In Hedwig, transition is less about gender and more about how these myriad identities are all part of a whole. The film reminds me that each discovery in our lives allows us to transition to the next stage, to again and again reshape our engagement with everything from gender to art. If ten years ago I could barely consider what existed beneath the text itself, writing standard reviews that touched upon themes without truly engaging with them, what can I make of the person I have become today? Inane declarations I’ve made in the past make me look back with embarrassment, just as films I once loathed have revealed themselves as personal favorites. (Rob Zombie’s The Lords of Salem, a film about how exhausting it is to reckon with one’s inescapable history, is one such work and was at one point going to be the basis for this semi-personal confrontation with myself, analyzing why I was fixated on snark instead of engaging with a work of art on its own terms.)

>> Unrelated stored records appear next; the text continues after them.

-- ==== Sys2Proof/Machine/ThermOps.lean ====
section
/-! DEFINITION. Operations of temperature and throttling (chapter 13): taking a sample, warning levels, steps and boosts, the thermal request and its
enforcement, and the critical shutdown. -/
namespace Sys2Proof.Machine
open Sys2Proof

/-- A signed value as a snapshot value of 64 bits (16 R372). -/
def snapInt (x : Int) : Nat := (x % 2^64).toNat
/-- A reading as a snapshot value. -/
def snapTemp (x : Option Int) : Nat := snapInt (x.getD (-32768))

/-! ## Sensors -/

/-- The parts of a unit. -/
def partsOf (u : Nat) : List Nat := if u = U.power then [u + 1, u + 2, u + 3] else [u]

/-- The governed parts with steps (13 Table TH-2): all but the hold-up bank and the coolant. -/
def steppedUnits (s : State) : List Nat :=
  let stks := ((List.range (groupCount s.variant)).map fun g => (List.range 16).map fun st => U.stack (g + 1) (st + 1)).flatten
  partsOf U.power ++ (((List.range 15).map (· + 1)).filter (railFitted s.variant)).map U.rail ++ [U.ctl] ++ stks ++ (List.range 8).map (fun i => U.hbmStack (i + 1))

/-- Whether the controller's sensor hub runs (13 R302, 12 R296). -/
def hubOn (s : State) : Bool :=
  match s.phase with
  | .cold | .sequencing | .latchedOff => false
  | .running => decide (s.robj Obj.PSTATE_NOW < 3 ∧ s.robj Obj.FROZEN = 0)
  | _ => s.robj Obj.FROZEN == 0

/-- Whether sensor `k` of a unit is read now (13 R302, R311, 15 R345): the harbourmaster reads the power stages that are on, the hold-up bank and the
coolant, the sensor hub the rest, a media stack's only while its bank is on. -/
def sensorsRead (s : State) (u k : Nat) : Bool :=
  match (pathLevels u).filter (· != 0) with
  | [] => s.hm.running
  | [3] => s.hm.running && railOn s (if k = 3 then 17 else 16)
  | [3, n] => s.hm.running && (n == 17 || railOn s n)
  | [4, g, st] => hubOn s && railOn s (8 + 2 * bankOf (g - 1) (st - 1)) && railOn s (9 + 2 * bankOf (g - 1) (st - 1)) && !s.pw.switchOff.contains u
  | _ => hubOn s

/-- Whether the harbourmaster reads a unit's sensors, and so records their events (16 R374). -/
def hmReads (u : Nat) : Bool := u == 0 || unitUnder u U.power

/-- Thresholds of a part (13 Table TH-2): warning, first step, highest step and critical; those of a power stage for /3. -/
def thermRow (s : State) (u : Nat) : Int × Int × Nat × Int :=
  let k := if partUnit u = U.power then U.rail 1 else u
  (decI16 (s.obj k Obj.THERM_WARN), decI16 (s.obj k Obj.THERM_STEP1), s.obj k Obj.THERM_STEPS, decI16 (s.obj k Obj.THERM_CRIT))

/-- Warning thresholds of the coolant sensors, 1 inlet and 2 outlet (13 Table TH-2). -/
def coolantWarn (k : Nat) : Int := if k = 1 then 4000 else 5500

/-- A reading in 0.01 °C at the resolution of 0.0625 °C (13 R302): the nearest step, cut to 0.01 °C as the objects give it. -/
def quantise (v : Int) : Int := (16 * v + 50) / 100 * 100 / 16

/-- Whether a reading is discarded (13 R303). The previous reading is taken to be the last one kept (DEDUCED, log 83). -/
def discards (x : Sensor) (v : Int) : Bool :=
  decide (v < -2000) || decide (15000 < v) || (match x.last with
    | some p => decide (p + 500 < v) || decide (v + 500 < p)
    | none => false)

/-- The rise of a sensor over 20 ms in 0.01 °C (13 R310). -/
def Sensor.rise20 (x : Sensor) : Int := match x.hist, x.hist[20]? with
  | t :: _, some t0 => t - t0
  | _, _ => 0

/-- A sensor's temperature of this millisecond, and the evaluation of its rise over 20 ms (13 R306, R310). -/
def noteTemp (x : Sensor) (v : Int) : Sensor :=
  let x := { x with hist := (v :: x.hist).take 251 }
  { x with fast := if 30 < x.rise20 then x.fast + 1 else 0 }

/-- A kept reading. `crit`: the part's critical temperature, none for the coolant. -/
def keepReading (x : Sensor) (v : Int) (crit : Option Int) : Sensor :=
  let x := noteTemp { x with last := some v, bad := 0, sum := x.sum + v, count := x.count + 1 } v
  match crit with
  | some c => { x with crit := if c ≤ v then x.crit + 1 else 0 }
  | none => x

/-- A discarded reading: the sensor's temperature stands at its last kept one (DEDUCED, log 83). -/
def discardReading (x : Sensor) : Sensor :=
  let x := { x with bad := x.bad + 1, crit := 0 }
  match x.last with
  | some p => noteTemp x p
  | none => x

/-- One reading of a sample (13 R303): the third successive reading discarded marks the sensor FAILED. -/
def takeTemp (s : State) (r : TempReading) : State :=
  let u := r.unit.toNat
  let k := r.sensor.val
  let v := quantise r.value
  if k = 0 ∨ sensorCount s.variant u < k ∨ ¬ sensorsRead s u k then s
  else
    let key := u * 64 + (k - 1)
    let x := AMap.getD s.th.sensors key {}
    let put (x : Sensor) : State := { s with th := { s.th with sensors := AMap.set s.th.sensors key x } }
    if x.failed then s
    else if discards x v then
      let y := discardReading x
      if y.bad < 3 then put y
      else track (unitAncestors u) s (recordWith (hmReads u) (put { y with failed := true }) Ev.SENSOR_FAILED u 0xFFFF [u, k, snapTemp x.last])
    else put (keepReading x v (if u = 0 then none else some (thermRow s u).2.2.2))

/-- The sensors of a part that work and have a reading. -/
def workingSensors (s : State) (u : Nat) : List (Nat × Sensor) :=
  s.th.sensors.filter fun p => partSensor u p.1 && !p.2.failed && !p.2.hist.isEmpty

/-- The hottest working sensor of a part and its reading, the lowest-numbered of equals. -/
def hottest (s : State) (u : Nat) : Option (Nat × Int) :=
  (workingSensors s u).foldl (fun a p => match p.2.hist.head?, a with
    | some t, some b => if b.2 < t then some (p.1 % 64 + 1, t) else a
    | some t, none => some (p.1 % 64 + 1, t)
    | none, _ => a) none

/-! ## Warning levels, steps and boosts -/

/-- A part. -/
def getPart (s : State) (u : Nat) : Part := AMap.getD s.th.parts u {}
/-- Write a part. -/
def putPart (s : State) (u : Nat) (p : Part) : State := { s with th := { s.th with parts := AMap.set s.th.parts u p } }

/-- Enter or leave a warning level (13 R304, R305). `key`: of the part, `u` and `k`: unit and sensor. -/
def judgeWarn (s : State) (key u k : Nat) (t warn : Int) : State :=
  let p := getPart s key
  if ¬ p.warn ∧ warn ≤ t then
    recordWith (hmReads u) ((putPart s key { p with warn := true }).bumpR Obj.WARN_EPISODES) Ev.THERM_WARN u 0xFFFF [u, k, snapInt t]
  else if p.warn ∧ t < warn - 200 then putPart s key { p with warn := false }
  else s

/-- The highest step entered and not left at a temperature (13 R304): from `old`, with entries every 2 °C from `first`. -/
def stepFor (first : Int) (top old : Nat) (t : Int) : Nat :=
  ((List.range top).filter fun (i : Nat) => decide (first + 200 * (i : Int) ≤ t) || (decide (i < old) && decide (first + 200 * (i : Int) - 200 ≤ t))).foldl (fun a i => max a (i + 1)) 0

/-- Note TEMP_PEAK of a unit and of every unit above it (15 Table OD-5). -/
def notePeak (s : State) (u : Nat) (t : Int) : State :=
  (unitAncestors u).foldl (fun s v => if decI16 (s.obj v Obj.TEMP_PEAK) < t then s.setObj v Obj.TEMP_PEAK (encI16 t) else s) s

/-- The hardware's part of judging a part: its latest temperature and its warning level. A part whose sensors are not read has neither (DESIGN
CHOICE, log 83). -/
def judgeUnit (s : State) (u : Nat) : State :=
  if ¬ sensorsRead s (partUnit u) (u - U.power) then
    { s with th := { s.th with parts := AMap.del s.th.parts u, sensors := s.th.sensors.map fun p => if partSensor u p.1 then (p.1, { p.2 with hist := [], last := none, crit := 0, fast := 0 }) else p } }
  else match hottest s u with
    | none => putPart s u { getPart s u with warn := false, steps := 0 }
    | some (k, t) =>
      let p := getPart s u
      let s := putPart s u { p with maxes := ((s.now, t) :: p.maxes).take 1000 }
      judgeWarn (notePeak s (partUnit u) t) u (partUnit u) k t (thermRow s u).1

/-- Whether outlet and inlet show low flow (13 R313). -/
def flowLow (s : State) : Bool :=
  match (sensorOf s 0 1).hist.head?, (sensorOf s 0 2).hist.head? with
  | some i, some o => !(sensorOf s 0 1).failed && !(sensorOf s 0 2).failed && decide (5500 < o) && decide (i ≤ 4000)
  | _, _ => false

/-- The coolant's warning levels, and COOLANT_WARN where low flow is first seen (13 R305, R313). `was`: low flow before the sample. -/
def judgeCoolant (was : Bool) (s : State) : State :=
  let one (s : State) (k : Nat) : State :=
    let x := sensorOf s 0 k
    match x.failed, x.hist.head? with
    | false, some t => judgeWarn s k 0 k t (coolantWarn k)
    | _, _ => putPart s k { getPart s k with warn := false }
  let s := one (one s 1) 2
  if flowLow s ∧ ¬ was then
    recordHm s Ev.COOLANT_WARN U.root 0xFFFF [snapTemp (sensorOf s 0 1).hist.head?, snapTemp (sensorOf s 0 2).hist.head?, s.obj U.power Obj.PIN_NOW]
  else s

/-- The sensor of a part that calls for a rate boost, with its rise and its reading (13 R306). -/
def boostCaller (s : State) (u : Nat) : Option (Nat × Int × Int) :=
  let warn := (thermRow s u).1
  ((workingSensors s u).filterMap fun p => match p.2.rise, p.2.hist.head? with
    | some r, some t => if 100 < r ∧ warn - 1000 ≤ t then some (p.1 % 64 + 1, r, t) else none
    | _, _ => none).head?

/-- Whether a sensor of a part rises by more than 1.0 °C in 250 ms (13 R306), at whatever temperature. -/
def risesFast (s : State) (u : Nat) : Bool := (workingSensors s u).any fun p => decide (100 < p.2.rise.getD 0)

/-- The firmware's part of judging a part (13 R304, R306): the step its temperature calls for, and its rate boost. -/
def judgeSteps (s : State) (u : Nat) : State :=
  let p := getPart s u
  let row := thermRow s u
  let p := match hottest s u with
    | some x => { p with steps := stepFor row.2.1 row.2.2.1 p.steps x.2 }
    | none => p
  match boostCaller s u with
  | some (k, r, t) =>
    let s' := putPart s u { p with boost := true, calm := 0 }
    if p.boost then s' else recordWith (hmReads u) (s'.bumpR Obj.RATE_BOOSTS) Ev.RATE_BOOST (partUnit u) 0xFFFF [partUnit u, k, snapInt (4 * r), snapInt t]
  | none => if p = {} then s else putPart s u { p with calm := if risesFast s u then 0 else p.calm + 1 }

/-- Whether a part has too few working sensors and is held at step 1 (13 R303). -/
def sensorsShort (s : State) (u : Nat) : Bool :=
  match (pathLevels u).filter (· != 0) with
  | [1] => decide (16 < failedSensors s u 64)
  | [4, _, _] => failedSensors s u 2 == 2
  | [7, _] => failedSensors s u 1 == 1
  | _ => false

/-- A part's own thermal step (13 R303, R304, R306). -/
def ownStep (s : State) (u : Nat) : Nat :=
  let p := getPart s u
  min (thermRow s u).2.2.1 (max p.steps (b2n (sensorsShort s u)) + (if p.boost then 2 else 0))

/-- The step that a part's own and the stages that feed it give (13 R304). -/
def thermStep (s : State) (u : Nat) : Nat :=
  let feed := ((partsOf U.power).map (ownStep s)).foldl max 0
  let rail (n : Nat) : Nat := max (ownStep s (U.rail n)) feed
  let fed := match (pathLevels u).filter (· != 0) with
    | [1] => ((List.range 7).map fun i => rail (i + 1)).foldl max 0
    | [4, g, st] => max (rail (8 + 2 * bankOf (g - 1) (st - 1))) (rail (9 + 2 * bankOf (g - 1) (st - 1)))
    | _ => feed
  min (thermRow s u).2.2.1 (max (ownStep s u) fed)

/-- Put a part's thermal step into force (13 R304, R305). -/
def settleStep (s : State) (u : Nat) : State :=
  let old := s.obj u Obj.THERM_STEP
  let new := thermStep s u
  if new = old then s
  else
    let s := s.setObj u Obj.THERM_STEP new
    let s := if old < new then s.bumpR Obj.STEP_RISES else s
    record s Ev.THERM_STEP (partUnit u) 0xFFFF [partUnit u, old, new, snapTemp ((hottest s u).map (·.2))]

/-! ## The thermal request -/

/-- Enforce the request on the ports (13 R309): f_thermal in quarters, THERM_ENFORCED, and the start of an episode. -/
def applyEnforce (s : State) : State :=
  let level := s.robj Obj.THERM_REQUEST
  let one (s : State) (n : Nat) : State :=
    let on := preg s n Obj.THERM_ENFORCE = 1
    let cut := if on ∧ level = 3 ∧ s.th.grace3 then 1 else if on ∧ 2 ≤ level ∧ s.th.grace2 then 2 else 4
    let was := (getPort s n).thermCut
    if portAbsent s n ∨ cut = was then s
    else
      let s := putPort (s.setObj (U.port n) Obj.THERM_ENFORCED (if cut = 1 then 2 else if cut = 2 then 1 else 0)) n { getPort s n with thermCut := cut }
      if was = 4 then record (s.bumpR Obj.ENFORCE_EPISODES) Ev.PORT_ENFORCED (U.port n) (0x100 + n) [n, level, rwdLimit s n] else s
  settleCredits (allPorts.foldl one s)

/-- The thermal request level follows the controller's step (13 R308); a grace ends with its level. -/
def settleRequest (s : State) : State :=
  let step := s.obj U.ctl Obj.THERM_STEP
  let level := if 6 ≤ step then 3 else if 3 ≤ step then 2 else 0
  applyEnforce { s.setR Obj.THERM_REQUEST level with th := { s.th with grace2 := s.th.grace2 && decide (2 ≤ level), grace3 := s.th.grace3 && decide (level = 3) } }

/-- Steps of every part and what follows from them. -/
def settleSteps (s : State) : State := settleRequest ((steppedUnits s).foldl settleStep s)

/-! ## Critical shutdown -/

/-- The sensor that calls for a critical shutdown, with the reason, its reading and its rise in 0.01 °C/s (13 R310). Its rise over 20 ms has exceeded the limit
at every evaluation of 100 ms after the first (DEDUCED, log 83). -/
def criticalSensor (s : State) : Option (Nat × Nat × Nat × Int × Int) :=
  (s.th.sensors.filterMap fun p =>
    let t := p.2.hist.head?.getD 0
    if p.2.failed ∨ p.1 / 64 = 0 then none
    else if 2 ≤ p.2.crit then some (p.1 / 64, p.1 % 64 + 1, 1, t, 4 * p.2.rise.getD 0)
    else if 101 ≤ p.2.fast then some (p.1 / 64, p.1 % 64 + 1, 2, t, 50 * p.2.rise20)
    else none).head?

/-- A value held to what 16 signed bits take. -/
def clampI16 (x : Int) : Nat := encI16 (max (-32768) (min 32767 x))

/-- A critical shutdown begins (13 R310 to R312). One that is latched goes on. -/
def criticalShutdown (s : State) (u k reason : Nat) (t rise : Int) : State :=
  if s.hm.latchThermal then s
  else
    let bytes := leBytes 4 u ++ leBytes 1 k ++ leBytes 1 reason ++ leBytes 2 (clampI16 t) ++ leBytes 2 (clampI16 rise) ++ leBytes 6 s.hm.opsec
    let s := (s.setBlob U.root Obj.LAST_CRITICAL bytes).bumpR Obj.CRITICAL_SHUTDOWNS
    let s := recordHm s Ev.THERM_CRITICAL u 0xFFFF [u, k, reason, snapInt t, snapInt rise]
    let s := syncRec { s with hm := { s.hm with latchThermal := true }, pw := { s.pw with vinRemoved := false } } 1
    powerFailure s 5 (s.obj U.power Obj.VIN_NOW) (s.obj U.power Obj.V_HOLD_NOW)

/-! ## A sample -/

/-- The sample of one millisecond (13 R302 to R310). Steps and the request are firmware's, which pauses in a restart (12 R286). -/
def sensorSample (s : State) (readings : List TempReading) : State :=
  let was := flowLow s
  let s := readings.foldl takeTemp s
  let s := (U.rail 17 :: steppedUnits s).foldl judgeUnit s
  let s := judgeCoolant was s
  let s := if hubOn s ∧ s.cs.fwRunning ∧ firmwareOn s then
      let s := settleSteps ((steppedUnits s).foldl judgeSteps s)
      if (steppedUnits s).any fun u => s.obj u Obj.THERM_STEP != 0 then s.bumpN U.root Obj.THROTTLE_TIME 1000 else s
    else s
  match criticalSensor s with
  | some (u, k, reason, t, rise) => criticalShutdown s u k reason t rise
  | none => s

/-- SENSOR_RETEST (13 R303). -/
def sensorRetest (s : State) : State :=
  let us := ((s.th.sensors.filter fun p => p.2.failed).map fun p => unitAncestors (p.1 / 64)).flatten.eraseDups
  track us s { s with th := { s.th with sensors := s.th.sensors.map fun p => if p.2.failed then (p.1, { p.2 with failed := false, bad := 0, last := none, hist := [] }) else p } }

end Sys2Proof.Machine
end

I am as much the twenty-something who wants nothing more than to see themselves represented on screen as I am the thirty-something who knows that to be represented means seeing the best and worst parts of yourself at once. Seriously engaging with cinema is about knowing that you can find yourself in any character, whether the deviously glamorous gals of Gentlemen Prefer Blondes or any of Divine’s beautifully monstrous women (but especially Female Trouble’s Dawn Davenport). It’s about aspiring to have the confident physicality of bisexual murderess Catherine Tramell as much as we want to stop existing in our body, in this world, like Carol in Safe. These are all wigs of a sort, just as each sentence I write is itself a kind of makeup that hides any perceived ineptitude. They are all part of me.

In “Wig in a Box,” Hedwig may sing that she turns back to herself as soon as she wakes up, but her dreams are part of her waking reality. I once referred to film and character alike as “an over-the-top mess,” but never took the time to reflect on why that “mess” was a feature, not a bug. To be queer is to be a mess, to be strange, to be an oddity in the face of normalcy, to be the abject in a populace that seeks exaltation. Every perfectly manicured personality is a piece of her. If “The Origin of Love” posits that each of us is two individuals, I challenge that by suggesting that maybe our identities are a lot more like some grotesque mound of flesh out of a Clive Barker novel: each person, or piece of art, or life experience we ingest becomes an indispensable part of us, for better or worse. It may look like a mess, but it sure is a lot more fun. Hedwig is so much more complicated than the “scarred person” I once dismissed her as; she deserves more than the simple labels prescribed to her.